- SOURCE DATA -
-- ==== Sys2Proof/Machine/State.lean ====
section
/-! DEFINITION. The machine's state as plain data, its faults and refusals, and the state after reset. INVENTORY.md gives the
rule of each field. -/

namespace Sys2Proof.Machine

/-- The whole wafer. Numbers: core cid = 145·domain + site (site 144 the DCC), group gid = 64·cid + slot, hardware cluster
hcid = 12·domain + c, line = PA / 64, slice line key = 2^42·domain + line. -/
structure State where
  /-- The domain clock, counted from reset. -/
  now : Nat
  /-- The ports that have issued in this clock: 16·cid + 2·partition + port. -/
  turns : List Nat
  /-- The group whose instruction issues. -/
  cur : Nat
  /-- The next number of a work item, variable result, team or fault token. -/
  uid : Nat
  /-- The model's own counter of free values used (not the spec's): log 5. -/
  freeUsed : Nat
  /-- Steps of the outside world and of firmware still to come, each with the clock from which it may take place, first one next: log 4. -/
  agenda : List (Nat × Instr)
  /-- Everything in flight, oldest first. -/
  work : List Work
  /-- DRAM and host memory by physical address (R6, R7): canonical, zero where not listed (log 1). -/
  mem : List Host.Cell
  /-- Descriptors of DRAM lines (R53): 0x7F00 where not listed (R58). -/
  desc : Tbl LineDesc
  groups : Tbl Group
  teams : Tbl Team
  clusters : Tbl Cluster
  cores : Tbl Core
  hcs : Tbl Hc
  doms : Tbl Dom
  ctxs : Tbl Ctx
  lines : Tbl SLine
  dirs : Tbl DirEntry
  nodes : Tbl Node
  posted : List Posted
  wafer : Wafer
  deriving DecidableEq, Repr

/-- Why the machine stops. -/
inductive Fault where
  /-- An instruction word is executed with no group issuing: raised by exec only, never by step. Safe. -/
  | noIssuingGroup
  deriving DecidableEq, Repr

/-- Why an instruction has no meaning. -/
inductive Refusal where
  /-- Raised by an arm of exec that has no meaning yet. Safe. -/
  | notModelled (mnemonic : String)
  deriving DecidableEq, Repr

/-- A core that nothing has used (R186, R192, R375). -/
def freshCore : Core :=
  { l1 := [], small := [], pts := 0, ptsAt := 0, l1cfg := 10, l1size := 10, infltLost := 0, watch := List.replicate 4 {},
    totals := [0, 0, 0, 0, 0], bins := List.replicate 8 {}, tlb := [], bankSeq := 0, tickets := [], inflt := List.replicate 64 none,
    ptrV := List.replicate 8 0, ptrM := List.replicate 8 0, busyV := List.replicate 8 0, busyM := List.replicate 8 0,
    latches := [], icache := [], igen := 0, launchSeq := 0, entries := List.replicate 8 none }

/-- A hardware cluster that nothing has used: full pulse pattern (R361), no cap (R355). -/
def freshHc : Hc :=
  { slots := [], bstore := [], bdesc := [], holder := none, wantSlot := false, arrayAt := (0, 0), xferAt := (0, 0), arrayBusy := 0,
    xferBusy := 0, ppat := 0xFFFF, ppatNew := none, lost := 0, clbw := 0, bytes := 0, slotClk := [], die := 0,
    dram := [0, 0, 0, 0] }

/-- Domain d when nothing has used it. Its dirty bitmap (R274) is the top 2 MiB of its DRAM. -/
def freshDom (d : Nat) : Dom :=
  { wm := 0, epoch := false, wrapAsked := false, wrapping := false, sweepEnd := 0, tickBase := 0, dsmcfg := 0, dsmsize := 0, dbmbase := 2 ^ 36 * d + 2 ^ 36 - 2 ^ 21,
    powctl := false, tal := List.replicate 12 255, talAt := none, counts := [], errs := List.replicate 7 0, lastUe := 0, qhdr := 0, evAsid := 0, evFull := false,
    evBusy := false, evRec := List.replicate 32 0, refStart := 0, refLen := 5850, refreshing := [(0, 525)], tlb2 := [], wcache := [], roSeen := [],
    faults := [], nextToken := 1, held := [] }

/-- A context block as firmware creates it (R322). -/
def freshCtx : Ctx :=
  { ptroot := 0, fqbase := 0, fqmask := 63, fqtail := 0, fqhead := 0, save := 0, savesz := 0, lease := 10, prio := 1,
    preempt := false, req := [], spine := [], cmdmask := 0, cmdDcc := false, cmdBusy := false, cmdstat := 0,
    bslots := 0xFFFFFFFF, bbytes := 0xFFFFFFFF, benergy := 0xFFFFFFFF, ubytes := 0, uenergy := 0, expert := 0, ctlb := 0,
    defq := [], dbgctl := 0, dbgentry := 0, mbox := 0, stepReg := 0, sring := 0, sint := 256, shead := 0, energy := 0, frac := 0,
    window := 0, bytes := 0, nextHandle := 0, asks := [], throttle := [], denied := [] }

/-- The wafer's registers after reset (R9, R323, R377, R378). -/
def freshWafer : Wafer :=
  { tlbcmd := 0, almpol := 0, almlog := 0, almlock := false, halted := false, keysErased := false, hwin := [0, 0, 0, 0],
    obase := [0, 0, 0, 0], lnkdrop := List.replicate 36 0, pwin := List.replicate 32 0, lreplay := List.replicate 32 0,
    lfail := List.replicate 32 0, msix := [], gen := 0, cores := [], arrays := [], retiring := [], dramst := [], l2st := [],
    linkup := 0xFFFFFFFF, hostup := 15, nextTicket := 0, ticketOut := none, measure := 0,
    unlockFails := 0, booted := none, unlocked := false, elo := [], replies := [], quotes := [], tickets := [] }

/-- The machine right after reset: nothing launched, nothing in flight, empty memory. -/
def State.reset : State :=
  { now := 0, turns := [], cur := 0, uid := 1, freeUsed := 0, agenda := [], work := [], mem := [], desc := [], groups := [],
    teams := [], clusters := [], cores := [], hcs := [], doms := [], ctxs := [(0, freshCtx)], lines := [], dirs := [], nodes := [],
    posted := [], wafer := freshWafer }

end Sys2Proof.Machine
end

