-- ==== Sys2Proof/Machine/Coherence.lean ====
section
/-! DEFINITION. The steps of the L1, slice and directory protocol: fills, leases, writes and their acknowledgements, probes, atomics,
logical time and its wrap, the sizes of L1 and DSM (R155, R163, R186-R197, R244-R251, R308, R311-R316). -/

namespace Sys2Proof.Machine

/-! What waits for what. -/

/-- Whether an item before `id` meets a condition. -/
def State.jobBefore (s : State) (id : Nat) (p : Job → Bool) : Bool := (s.work.takeWhile fun w => w.id != id).any fun w => p w.job
def State.anyJob (s : State) (p : Job → Bool) : Bool := s.work.any fun w => p w.job

/-- An item of the core's that changes or fetches the line. -/
def Job.ofCoreLine (j : Job) (cid line : Nat) : Bool :=
  match j with
  | .write r => r.core == cid && r.line == line
  | .atomic a => a.core == cid && a.line == line
  | _ => false

/-- A kept small store of the core's waits for this line. -/
def State.fillBefore (s : State) (id cid line : Nat) : Bool :=
  s.jobBefore id fun j =>
    match j with
    | .fill c l _ _ _ => c == cid && l == line
    | .l1fill c l _ _ _ _ _ => c == cid && l == line
    | _ => false

/-- An earlier read of the line by the same group, or an exchange between the lanes of one SC atomic: strong reads of a location by one
agent are performed in program order (R303). -/
def State.ownReadBefore (s : State) (id gid line : Nat) : Bool :=
  s.jobBefore id fun j =>
    match j with
    | .read r => r.gid == gid && r.line == line
    | _ => false

/-- A read of the core's that L1 does not serve, of this line. -/
def State.readBefore (s : State) (id cid line : Nat) : Bool :=
  s.jobBefore id fun j =>
    match j with
    | .read r => r.core == cid && r.line == line
    | _ => false

/-- Data on its way to slice d (R314). -/
def State.supplied (s : State) (d line : Nat) : Bool :=
  s.anyJob fun j =>
    match j with
    | .readShared x l _ => x == d && l == line
    | .writePerm x l => x == d && l == line
    | .sliceFill x l _ _ => x == d && l == line
    | .forward l _ x _ _ => x == d && l == line
    | _ => false

/-- A transaction on the line stands open at its home (R314): a probe that it has sent to an owner, or an owner's data that comes to it, or a removal that
is acknowledged to it, or its own read of DRAM for a grant. -/
def State.homeBusy (s : State) (line : Nat) : Bool :=
  s.anyJob fun j =>
    match j with
    | .forward l _ _ _ _ => l == line
    | .recall l _ => l == line
    | .ownerWb l _ _ => l == line
    | .permRead _ l => l == line
    | .inval l _ w => l == line && w == lineHome l
    | .invAck l _ w => l == line && w == lineHome l
    | _ => false

/-- The home has answered slice d's request for the line: the answer is on its way, from it or from the owner that it asked. A probe waits for such an
answer, and is applied at once where the request itself has still to be served (R312, R314: log 99). -/
def State.replyTo (s : State) (d line : Nat) : Bool :=
  s.anyJob fun j =>
    match j with
    | .sliceFill x l _ _ => x == d && l == line
    | .forward l _ x _ _ => x == d && l == line && d != lineHome l
    | .permRead x l => x == d && l == line
    | _ => false

/-- Acknowledgements still due for the line, to whichever writer: an atomic at the home waits for all of them (R313). -/
def State.homeAcks (s : State) (line : Nat) : Bool :=
  s.anyJob fun j =>
    match j with
    | .inval l _ _ => l == line
    | .invAck l _ _ => l == line
    | _ => false

/-- A read that the slice of its own domain does not serve from a shared copy (R311). -/
def ReadReq.wide (r : ReadReq) : Bool := r.bypass || scopeNum r.scope ≥ 2

/-- A strong read of a page with W = 0, homed elsewhere, that makes an R copy in its own slice where that holds none (R316). -/
def ReadReq.replicates (r : ReadReq) : Bool := r.ro && r.str && lineHome r.line != cidDom r.core

/-- A read that its own slice does not serve, and no copy there will, has set out from its core: nothing there holds it (R311). -/
def State.readOut (s : State) (w : Work) (r : ReadReq) : Bool :=
  !lineIsFar r.line && (if lineIsDsm r.line then lineHome r.line != cidDom r.core else r.wide && !r.replicates && !s.servesOwn (cidDom r.core) r.line .wide) &&
    !(s.jobBefore w.id fun j => j.ofCoreLine r.core r.line) && !s.fillBefore w.id r.core r.line && !s.ownReadBefore w.id r.gid r.line

/-- An entry of the miss table of slice d (R247): a request of its own that needs DRAM or another domain, or one of another slice for which it reads
DRAM. -/
def State.missEntry (s : State) (d : Nat) (w : Work) : Bool :=
  match w.job with
  | .readShared x _ _ => x == d
  | .writePerm x _ => x == d
  | .permRead x l => x == d || lineHome l == d
  | .sliceFill x _ _ _ => x == d
  | .forward _ _ x _ _ => x == d
  | .recall l _ => lineHome l == d
  | .read r => cidDom r.core == d && s.readOut w r
  | _ => false

/-- Entries in use of slice d's miss table. -/
def State.misses (s : State) (d : Nat) : Nat := (s.work.filter (s.missEntry d)).length

/-- A read that needs an entry has one: the table holds 256, and those before it come first (R247). -/
def State.missRoom (s : State) (id d : Nat) : Bool := decide (((s.work.takeWhile fun w => w.id != id).filter (s.missEntry d)).length < 256)

def State.bankHop (d line d' : Nat) : Nat := transit d (bankSite (lineBank line)) d' (bankSite (lineBank line))
/-- DRAM's share of a latency for a request that is at its slice (R248): it reaches its channel after the 64 clk of the slice's miss (R392). -/
def State.dramTime (s : State) (line : Nat) : Nat :=
  150 + refreshWait (s.dom (lineHome line)) (lineChannel line) (s.now + 64)

/-- Ask for the line at slice d to read it (R311). -/
def State.askLine (s : State) (d line : Nat) (ro : Bool) : State :=
  if lineHome line == d && (s.owner line).isNone then s.addWork (s.dramTime line) (.sliceFill d line none .e)
  else s.addWork (State.bankHop d line (lineHome line) + 20) (.readShared d line ro)

/-- Ask for permission to write the line at slice d: at home a recall, invalidations or DRAM, else from the home (R311, R312);
what another domain's slice must lose first takes 20 clk (R264). -/
def State.askOwn (s : State) (d line : Nat) : State :=
  let h := lineHome line
  if h != d then s.addWork (State.bankHop d line h + 20) (.writePerm d line)
  else
    match s.owner line with
    | some o => s.addWork (State.bankHop h line o + 20) (.recall line o)
    | none =>
      if (s.dir line).isSome then (s.invalSharers line h 20).freeDir line
      else s.addWork (s.dramTime line) (.sliceFill d line none .e)
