/-- A memory instruction in the global space: the operands are read at the first issue, R148's checks made, then translation. The address
sources are tested first, since without them there is no address (R180: log 24). A repeat looks its pages up again (R151, R152). -/
def State.memAccess (s : State) (gid : Nat) (g : Group) (h : Hdr) (p : MemPlan) (eaOf : Group → Nat → Nat)
    (valsOf : Group → Nat → List Word) (perform : Perform) : State :=
  match g.acc with
  | some a =>
    let again := !a.parked && a.xl.isEmpty && a.walks.isEmpty
    s.memGo gid (if again then (g.memStart h p.rel a.kills).lookUps (s.cclk (gidCid gid)) a.pageList.length else g) h p a perform
  | none =>
    let run := g.memRun h
    if run = 0 then s.finish gid g h none
    else
      match g.useFault p.addr [] with
      | some (code, arg) => s.trapHere gid g code arg
      | none =>
        let lanes := List.range 32
        let ea := lanes.map fun l => if p.uni || run.getLsbD l then eaOf g l else 0
        let ks := g.killsOf run run (p.addr ++ p.data)
        let a : Access :=
          { todo := run, ea := ea, vals := lanes.map fun l => if p.uni || run.getLsbD l then valsOf g l else [], xl := [], walks := [], parked := false, kills := ks }
        let off := maskOf fun l => run.getLsbD l && ea.getD l 0 % p.size != 0
        let high := maskOf fun l => run.getLsbD l && decide (ea.getD l 0 ≥ 2 ^ 48)
        if off != 0 then s.memTrap gid g 0x04 off ea
        else if high != 0 then s.memTrap gid g 0x05 high ea
        else
          let (s, a) := s.memEntry gid g p a
          s.memGo gid ((g.memStart h p.rel ks).lookUps (s.cclk (gidCid gid)) a.pageList.length) h p a perform

/-! Loads. -/

/-- Bytes of a load size (R153). -/
def ldBytes : LdSz → Nat
  | .u8 => 1
  | .s8 => 1
  | .u16 => 2
  | .s16 => 2
  | .b32 => 4
  | .b64 => 8
  | .b128 => 16

/-- Bytes of a store size (R153). -/
def stBytes : StSz → Nat
  | .b8 => 1
  | .b16 => 2
  | .b32 => 4
  | .b64 => 8
  | .b128 => 16

/-- What a load does with its lines: destinations, form per lane, size, qualifiers. -/
structure LoadPlan where
  dsts : List RegName
  form : Nat → LoadForm
  size : Nat
  q : MemQ
  pages : Nat
  lines : Nat := 1

/-- Rounds lost at the shared port of the store's banks by an access of m rows one after another: at most three for a row, how many is
left open (R187: log 6). -/
def State.lostRounds (s : State) (m : Nat) : Nat := Config.extraDelay s.uid % (3 * m + 1)

/-- Whether L1 may serve a load or take a store of this line (R155, R251, R277, R387). -/
def l1May (cid line : Nat) (q : MemQ) : Bool :=
  !isDcc cid && !q.poll && q.cpol != .bypass && !(q.str && scopeNum q.scope ≥ 1) && !lineIsFar line && !(lineIsDsm line && lineHome line != cidDom cid)
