/-- MRD, register form (R230): its result is in flight from its issue. -/
def execMrd (o : Mat) (s : State) : Out :=
  s.withGroup fun gid g => s.matrixInstr gid g o true (bopUse o.b 1) (dstUse o.d 1) fun g' =>
    let p := (g.bopWord gid o.b).toNat
    if !s.ownsSlots g o.q.acc.toNat 1 then s.trapHere gid g 0x07 0
    else
      let op := s.uid
      let v : VRes :=
        { id := op, num := g.sched.issued, kind := .mrd, own := true, writer := 0, dsts := [.vec (g.rename o.d.reg.toNat)], lanes := g.runMask o.hdr, ready := 0,
          vals := [zeroLanes], lflags := [], due := 0, cl := true, acq := none, wts := 0, far := false, waits := [], fill := 0, quire := some g.nextQuire,
          faddr := 0, infl := 0 }
      ({ s with uid := s.uid + 1 }).enqueue gid { g' with vres := g'.vres ++ [v] } o (.mrdReg op (p % 256) (p / 256 % 8) (g.runMask o.hdr)) false (0, 0)

/-- The tile block of R227 after R237's checks: its fields, or the fault. -/
structure TileBlock where
  addr : Nat
  pitch : Int
  rows : Nat
  cols : Nat
  row0 : Nat
  col0 : Nat
  spad : Bool
  scale : Nat
  deriving DecidableEq, Repr

def tileOf (b : List Word) : TileBlock :=
  { addr := wordAt b 0 + 2 ^ 32 * bits (wordAt b 1) 15 0, pitch := (b.getD 2 0).toInt, rows := bits (wordAt b 3) 24 16, cols := bits (wordAt b 4) 8 0,
    row0 := bits (wordAt b 3) 7 0, col0 := bits (wordAt b 3) 15 8, spad := bits (wordAt b 4) 31 31 == 1, scale := bits (wordAt b 5) 7 0 }

/-- The first condition of R237 that a tile of MRD or MACCLD meets. A negative PITCH with LOC 1, and COLS of 0 or above 256, count with the ranges (log 107). -/
def State.tileFault (s : State) (g : Group) (acc : Nat) (b : List Word) (width : Nat) (scaled : Bool) : Option Nat :=
  let t := tileOf b
  let zeros := fieldZero b 1 31 16 && (!t.spad || fieldZero b 1 15 0) && fieldZero b 3 31 25 && fieldZero b 4 30 9 && fieldZero b 5 31 8 &&
    wordAt b 6 == 0 && wordAt b 7 == 0 && (if scaled then t.scale != 255 else t.scale == 0) && (!t.spad || decide (0 ≤ t.pitch))
  let range := decide (1 ≤ t.rows) && decide (t.rows ≤ 256) && decide (1 ≤ t.cols) && decide (t.cols ≤ 256) && decide (t.row0 + t.rows ≤ 256) &&
    decide (t.col0 + t.cols ≤ 256)
  let fits := !t.spad || (match s.team g.team with
    | some x => decide (t.addr + (t.rows - 1) * t.pitch.toNat + t.cols * width ≤ x.spBytes)
    | none => false)
  firstFault [(!s.ownsSlots g acc 1, 0x07), (!(zeros && range), 0x05), (!fits, 0x05), (!(t.addr % 64 == 0 && t.pitch % 64 == 0), 0x04),
    (!t.spad && !rowsIn t.addr t.pitch t.rows (t.cols * width), 0x05)]

/-- MRD, memory form (R227, R230). -/
def execMrdMem (v : MrdV) (o : Mat) (s : State) : Out :=
  s.withGroup fun gid g => s.matrixInstr gid g o true [srcUse o.a 0 8 Perm.id] [] fun g' =>
    let b := g.scalarBlock gid o.a 8
    let t := tileOf b
    match s.tileFault g o.q.acc.toNat b (mrdWidth v.fmt) true with
    | some code => s.trapHere gid g code 0
    | none =>
      s.enqueue gid g' o (.mrdMem v.fmt v.desc t.addr t.pitch t.rows t.cols t.row0 t.col0 t.spad t.scale) true
        (if t.spad then (0, 0) else (t.addr, t.rows * ((t.cols * mrdWidth v.fmt + 63) / 64)))

/-- MACC.add (R229). -/
def execMaccAdd (o : Mat) (s : State) : Out :=
  s.withGroup fun gid g => s.matrixInstr gid g o true (bopUse o.b 1) [] fun g' =>
    let m := (g.bopWord gid o.b).toNat
    match firstFault [(!(s.ownsSlots g o.q.acc.toNat 1 && s.ownsSlots g (m % 16) 1), 0x07), (decide (m ≥ 16), 0x05)] with
    | some code => s.trapHere gid g code 0
    | none => s.enqueue gid g' o (.maccAdd m) false (0, 0)

/-- MACC.ld, MACC.ldadd (R229). -/
def execMaccLd (v : MaccV) (o : Mat) (s : State) : Out :=
  s.withGroup fun gid g => s.matrixInstr gid g o true [srcUse o.a 0 8 Perm.id] [] fun g' =>
    let b := g.scalarBlock gid o.a 8
    let t := tileOf b
    match s.tileFault g o.q.acc.toNat b 4 false with
    | some code => s.trapHere gid g code 0
    | none =>
      s.enqueue gid g' o (.maccLd (v == .ldadd) t.addr t.pitch t.rows t.cols t.row0 t.col0 t.spad) true
        (if t.spad then (0, 0) else (t.addr, t.rows * ((t.cols * 4 + 63) / 64)))

/-- MQUIRE (R233). -/
def execMquire (o : Mat) (s : State) : Out :=
  s.withGroup fun gid g => s.matrixInstr gid g o false [] (dstUse o.d 1) fun g' =>
    let q := g'.nextQuire
    let g' := { g' with nextQuire := (q + 1) % 65536, quires := g'.quires.map fun (x : Quire) => if x.num == q then { x with closed := true } else x }
    (s.finish gid (g'.addResult (s.cclk (gidCid gid) + latMov) (.scal o.d.reg.toNat) 1 [wordOf q] 0) o.hdr none).settleQuires gid false

/-- Whether MWAIT of q may end (R234). -/
def Group.quireDone (g : Group) (q : Nat) : Bool :=
  if g.quireIssued q then
    let early := fun (x : Nat) => decide ((q + 65536 - x) % 65536 < 32768)
    !g.mq.any (fun m => early m.quire) && !g.vres.any fun v =>
      match v.quire with
      | some x => early x
      | none => false
  else g.mq.isEmpty && !g.vres.any fun v => v.quire.isSome

/-- MWAIT (R234). -/
def execMwait (o : Mat) (s : State) : Out :=
  s.withGroup fun gid g =>
    match g.waitStage with
    | 0 => s.matrixInstr gid g o false (bopUse o.b 1) [] fun g' => s.waitAt gid ((g'.keep ((g.bopWord gid o.b).toNat % 65536)).drainNow []) 1
    | _ =>
      if g.quireDone g.kept then
        let s := s.settleQuires gid (!g.quireIssued g.kept)
        match s.group gid with
        | some g => s.endWait gid g o.hdr
        | none => s
      else s

end Sys2Proof.Machine
end

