/-- One try of EVWAIT: kept are the header's address, the clock of issue and the timeout. -/
def State.evTry (s : State) (gid : Nat) (g : Group) (o : Ctl) : State :=
  let kept := (g.acc.map (·.ea)).getD []
  let (s, r) := s.popQueue gid g g.kept
  match r with
  | .got ws _ fl => (s.evDeliver gid g o ws).poisonOnce gid g fl
  | .empty _ fl => (s.waitAt gid g 1).poisonOnce gid g fl
  | .parked p => s.dccPark gid g p kept
  | .bad code fa => s.dccTrap gid { g with park := .running } code fa

def execEvwait (o : Ctl) (s : State) : Out :=
  s.withGroup fun gid g =>
    match g.acc with
    | some _ => if g.pagesWait then s else s.evTry gid g o
    | none =>
      s.uniform gid g o.hdr (srcUse o.a 0 2 Perm.id :: bopUse o.b 1) (dstUse o.d 8) fun g' =>
        let a : Access :=
          { todo := 0, ea := [(g.scalarPair gid o.a).toNat, s.now, (g.bopWord gid o.b).toNat], vals := [], xl := [], walks := [], parked := false }
        s.evTry gid { g'.drainNow [] with acc := some a } o

/-- Whether the group waits in EVWAIT and its time has passed. -/
def State.evOver (s : State) (g : Group) : Option Ctl :=
  match g.park, g.held, g.acc with
  | .wait 1, some (.evwait o), some a =>
    let t := a.ea.getD 2 0
    if t != 0xFFFFFFFF && decide (a.ea.getD 1 0 + t ≤ s.now) && !g.halted then some o else none
  | _, _, _ => none

/-- EVWAIT_TIMEOUT (R292): the empty result is delivered. -/
def execEvwaitTimeout (gid : Nat) (s : State) : Out :=
  .next (match s.group gid with
    | none => s
    | some g =>
      match s.evOver g with
      | some o => s.evDeliver gid g o emptyRecord
      | none => s)

/-! Records held (R286-R288) and posts of the host (R293). -/

/-- The held records that are first for their queue. -/
def State.firstHeld (s : State) (d : Nat) : List Colophon :=
  ((s.dom d).held.foldl (fun (acc : List Colophon × List (Nat × Nat)) c =>
    let q := (c.asid, s.queueOf c)
    if acc.2.contains q then acc else (acc.1 ++ [c], acc.2 ++ [q])) ([], [])).1

/-- Try the first held record of each queue in turn: the state, and whether one was appended or a page fault raised. -/
def State.retryHeld (s : State) (d : Nat) : List Colophon → State × Bool
  | [] => (s, false)
  | c :: cs =>
    let before := (s.dom d).faults.length
    let (s', ok) := s.appendRecord d c.asid (s.queueOf c) c.body
    if ok then (s'.modDom d fun x => { x with held := x.held.erase c }, true)
    else if (s'.dom d).faults.length != before then (s', true)
    else s.retryHeld d cs

/-- COLOPHON_RETRY (R287, R288). -/
def execColophonRetry (d : Nat) (s : State) : Out :=
  .next (let (s', did) := s.retryHeld d (s.firstHeld d)
    if did then s' else s)

/-- DEFQ_WRITE (R286): records held for the queue are appended by COLOPHON_RETRY. -/
def execDefqWrite (asid d : Nat) (va : BitVec 64) (s : State) : Out :=
  .next (s.modCtx asid fun c => { c with defq := tputD c.defq (d % 64) 0 va.toNat })

/-- Whether a page that an append to the queue needs is awaited. -/
def State.queueWaits (s : State) (d asid hdr : Nat) : Bool :=
  s.faulting d asid (pageOf hdr) ||
    match (s.hwRead d asid hdr 32).2 with
    | some h => s.faulting d asid (pageOf (leVal (slice h 0 8) + 32 * (leVal (slice h 16 4) &&& leVal (slice h 8 4))))
    | none => false

/-- EVPOST_WRITE (R293): the write of the word at 0x3C, or the post of a BUSY block going on. A queue whose page is absent leaves BUSY
set until the page is there; one that cannot be written counts as full (log 28). -/
def execEvpostWrite (d : Nat) (w : Word) (s : State) : Out :=
  .next (let x := s.dom d
    let rec' := if x.evBusy then x.evRec else patch x.evRec 28 (leBytes 4 w.toNat)
    if x.evBusy && s.queueWaits d x.evAsid x.qhdr then s
    else
      let (s', ok) := (s.modDom d fun x => { x with evRec := rec', evBusy := false }).appendRecord d x.evAsid x.qhdr (slice rec' 0 28)
      if ok then s'.modDom d fun x => { x with evFull := false }
      else if s'.queueWaits d x.evAsid x.qhdr then s'.modDom d fun x => { x with evBusy := true }
      else s'.modDom d fun x => { x with evFull := true })

end Sys2Proof.Machine
end

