-- ==== Sys2Proof/Machine/Place.lean ====
section
/-! DEFINITION. Launch descriptors, the ready pool, placement, the start of teams and DCC programs, and the completion of nodes
(R166, R167, R275-R279, R283, R284, R326-R328). -/

namespace Sys2Proof.Machine

/-! Launch descriptors. -/

def launchOf (b : List Byte) : Launch :=
  let f := fun (o n : Nat) => leVal (slice b o n)
  { entry := f 0 8, groups := f 8 1, cw := f 9 1, ch := f 0xA 1, home := if f 0xB 1 = 0xFF then none else some (f 0xB 1), scratch := f 0xC 4, regs := f 0x10 2,
    sregs := f 0x12 2, accf := f 0x14 1, accn := f 0x15 1, tsa := f 0x18 8, stopmap := f 0x20 8, argsz := f 0x28 4 }

/-- The field and reserved-byte tests of R278 and R279. -/
def launchOk (dcc : Bool) (b : List Byte) : Bool :=
  let l := launchOf b
  let home := match l.home with
    | some h => decide (h ≤ 63)
    | none => true
  l.entry % 64 == 0 && decide (l.entry < 2 ^ 48) && decide (1 ≤ l.groups) && decide (l.groups ≤ 32) && decide (1 ≤ l.cw) && decide (l.cw ≤ 3) &&
    decide (1 ≤ l.ch) && decide (l.ch ≤ 4) && home && l.scratch % 256 == 0 && decide (l.scratch ≤ 1048576) && l.regs % 8 == 0 && decide (8 ≤ l.regs) &&
    decide (l.regs ≤ 1024) && decide (l.sregs ≤ 256) && decide (l.accf ≤ 15) && decide (l.accf + l.accn ≤ 16) && l.tsa % 1024 == 0 && l.argsz % 4 == 0 &&
    leVal (slice b 0x16 2) == 0 && leVal (slice b 0x2C 20) == 0 &&
    (!dcc || (l.groups == 1 && decide (l.scratch ≤ Config.dccScratch) && l.cw * l.ch == 1 && l.accn == 0))

/-! Rectangles (R216). -/

/-- Core sites of the w by h rectangle at column x, row y of hardware cluster c, row by row. -/
def rectSites (c w h x y : Nat) : List Nat :=
  (List.range h).flatMap fun j => (List.range w).map fun i => 12 * (4 * (c / 4) + y + j) + 3 * (c % 4) + x + i

/-- Rectangles of good cores, the lowest upper-left site first. -/
def State.rects (s : State) (d c w h : Nat) : List (List Nat) :=
  (List.range (5 - h)).flatMap fun y => ((List.range (4 - w)).map fun x => rectSites c w h x y).filter fun r => r.all (s.coreGood d)

/-- Granules of a window. -/
def windowGran (regs sregs : Nat) : Nat := regs / 8 + (if sregs = 0 then 0 else 1)

/-- Whether some hardware cluster could ever hold a cluster of the launch: a team's windows and scratchpad fit a core's store beside the smallest
L1 (R166, R186), on good cores, with a good array where one is asked for (R279). -/
def State.everFits (s : State) (l : Launch) : Bool :=
  decide (l.groups * windowGran l.regs l.sregs + (l.scratch + 1023) / 1024 ≤ Config.granules - 640) && (List.range 64).any fun d => (List.range 12).any fun c => (l.accn == 0 || s.arrayGood d c) && !(s.rects d c l.cw l.ch).isEmpty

- WORK ITEM -
Above are some records; copy exactly the lines from the one with "(slice h 8 4))))" through the one with "let rec' := if", both included, and no others.

- ANSWER AREA -
    | some h => s.faulting d asid (pageOf (leVal (slice h 0 8) + 32 * (leVal (slice h 16 4) &&& leVal (slice h 8 4))))
    | none => false

/-- EVPOST_WRITE (R293): the write of the word at 0x3C, or the post of a BUSY block going on. A queue whose page is absent leaves BUSY
set until the page is there; one that cannot be written counts as full (log 28). -/
def execEvpostWrite (d : Nat) (w : Word) (s : State) : Out :=
  .next (let x := s.dom d
    let rec' := if x.evBusy then x.evRec else patch x.evRec 28 (leBytes 4 w.toNat)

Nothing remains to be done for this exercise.